Note that by elementarity, ${j(\alpha)}$ is an ordinal for all ordinals ${\alpha.}$ Hence, ${j:{\sf ORD}\rightarrow{\sf ORD}}$ is order preserving, and it follows that ${j(\alpha)\ge\alpha}$ for all ${\alpha.}$

Corollary 11 (Scott) If there is a measurable cardinal, then there is a nontrivial elementary embedding ${j:V \rightarrow M}$ from ${V}$ into some transitive class ${M.}$

Proof: Let ${\kappa}$ be measurable and let ${{\mathcal U}}$ be a ${\kappa}$ -complete nonprincipal ultrafilter over ${\kappa.}$ Let ${j:V \rightarrow{\rm Ult}(V,{\mathcal U})}$ be as above. I will show that ${j}$ is not the identity by arguing that, in fact, ${j(\kappa)>\kappa.}$

For this, notice that in ${V^\kappa/{\mathcal U}}$ we have ${[c_\alpha] \hat\in [{\rm id}] \hat\in [c_\kappa]}$ for all ${\alpha<\kappa,}$ where ${{\rm id}}$ is the identity map from ${\kappa}$ to itself. This uses that bounded subsets of ${\kappa}$ are not in ${{\mathcal U},}$ a consequence of ${\kappa}$ -completeness and ${{\mathcal U}}$ being nonprincipal.

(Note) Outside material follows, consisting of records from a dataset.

/-- Object 0xF100. -/
def odF100 : List Obj :=
  [⟨0x00, (.u 1), .const, (.nat 6), .any, false⟩,  -- Highest subindex
   ⟨0x01, (.oct 32), .ro, (.oct (zeros 32)), .any, false⟩,  -- Configuration digest
   ⟨0x02, (.oct 256), .ro, (.oct (zeros 256)), .any, false⟩,  -- Report
   ⟨0x03, (.oct 5696), .ro, (.oct (zeros 5696)), .any, false⟩,  -- Signature part 1
   ⟨0x04, (.oct 5696), .ro, (.oct (zeros 5696)), .any, false⟩,  -- Signature part 2
   ⟨0x05, (.oct 5696), .ro, (.oct (zeros 5696)), .any, false⟩,  -- Signature part 3
   ⟨0x06, (.u 4), .ro, (.nat 0), .any, false⟩]  -- Reports issued

/-- Object 0xF200. -/
def odF200 : List Obj :=
  [⟨0x00, (.u 1), .const, (.nat 11), .any, false⟩,  -- Highest subindex
   ⟨0x01, .bool, .wo, (.nat 0), .any, false⟩,  -- Generate
   ⟨0x02, (.u 1), .ro, (.nat 0), .any, false⟩,  -- Service state
   ⟨0x03, (.oct 32), .ro, (.oct (zeros 32)), .any, false⟩,  -- Service public key
   ⟨0x04, (.oct 64), .ro, (.oct (zeros 64)), .any, false⟩,  -- Service request
   ⟨0x05, (.oct 5696), .ro, (.oct (zeros 5696)), .any, false⟩,  -- Request signature part 1
   ⟨0x06, (.oct 5696), .ro, (.oct (zeros 5696)), .any, false⟩,  -- Request signature part 2
   ⟨0x07, (.oct 5696), .ro, (.oct (zeros 5696)), .any, false⟩,  -- Request signature part 3
   ⟨0x08, (.oct 128), .rw, (.oct (zeros 128)), .any, false⟩,  -- Certificate body
   ⟨0x09, (.oct 7856), .rw, (.oct (zeros 7856)), .any, false⟩,  -- Certificate signature
   ⟨0x0A, .bool, .wo, (.nat 0), .any, false⟩,  -- Install
   ⟨0x0B, .bool, .wo, (.nat 0), .any, false⟩]  -- Erase

/-- Object 0xF300. -/
def odF300 : List Obj :=
  [⟨0x00, (.u 1), .const, (.nat 2), .any, false⟩,  -- Highest subindex
   ⟨0x01, (.oct 32), .rw, (.oct (zeros 32)), .any, false⟩,  -- Operator anchor
   ⟨0x02, .bool, .ro, (.nat 0), .any, false⟩]  -- Anchor set

/-- The dictionary, part 1. -/
def dictionary1 : List (Nat × List Obj) :=
  [(0x1000, od1000),
   (0x1010, od1010),
   (0x1020, od1020),
   (0x1100, od1100),
   (0x1110, od1110),
   (0x2000, od2000),
   (0x2010, od2010),
   (0x2020, od2020),
   (0x2030, od2030),
   (0x2040, od2040),
   (0x2100, od2100),
   (0x3000, od3000),
   (0x3100, od3100),
   (0x3200, od3200),
   (0x3300, od3300),
   (0x3310, od3310),
   (0x3400, od3400),
   (0x3410, od3410),
   (0x3420, od3420),
   (0x3430, od3430),
   (0x4000, od4000),
   (0x4010, od4010),
   (0x4020, od4020),
   (0x4030, od4030),
   (0x4040, od4040),
   (0x4100, od4100),
   (0x4200, od4200),
   (0x4210, od4210),
   (0x4220, od4220),
   (0x4230, od4230),
   (0x4240, od4240),
   (0x4300, od4300),
   (0x5000, od5000),
   (0x5040, od5040),
   (0x5100, od5100),
   (0x5110, od5110),
   (0x5120, od5120),
   (0x5130, od5130),
   (0x5200, od5200),
   (0x5210, od5210)]

/-- The dictionary, part 2. -/
def dictionary2 : List (Nat × List Obj) :=
  [(0x6000, od6000),
   (0x6010, od6010),
   (0x6020, od6020),
   (0x6100, od6100),
   (0x6200, od6200),
   (0x6800, od6800),
   (0x6810, od6810),
   (0x6818, od6818),
   (0x6820, od6820),
   (0x6830, od6830),
   (0x7000, od7000),
   (0x7010, od7010),
   (0x7020, od7020),
   (0x7030, od7030),
   (0x7040, od7040),
   (0x7050, od7050),
   (0x7100, od7100),
   (0x8000, od8000),
   (0x8010, od8010),
   (0x8020, od8020),
   (0x9000, od9000),
   (0x9010, od9010),
   (0x9030, od9030),
   (0x9040, od9040),
   (0x9050, od9050),
   (0x9100, od9100),
   (0x9110, od9110),
   (0x9120, od9120),
   (0xA000, odA000),
   (0xA010, odA010),
   (0xA020, odA020),
   (0xB000, odB000),
   (0xB010, odB010),
   (0xB020, odB020),
   (0xB100, odB100),
   (0xE000, odE000),
   (0xE010, odE010),
   (0xE100, odE100),
   (0xE200, odE200),
   (0xF000, odF000)]

/-- The dictionary, part 3. -/
def dictionary3 : List (Nat × List Obj) :=
  [(0xF010, odF010),
   (0xF020, odF020),
   (0xF100, odF100),
   (0xF200, odF200),
   (0xF300, odF300)]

Then, in ${{\rm Ult}(V,{\mathcal U}),}$ ${\alpha \le j(\alpha)<\pi([{\rm id}])<j(\kappa)}$ for all ${\alpha<\kappa.}$ Hence, ${\pi([{\rm id}]) \ge \kappa}$ and ${\kappa<j(\kappa).}$ $\Box$

The fact that some ordinal is moved is not an artifact of the proof but a general fact about elementary embeddings.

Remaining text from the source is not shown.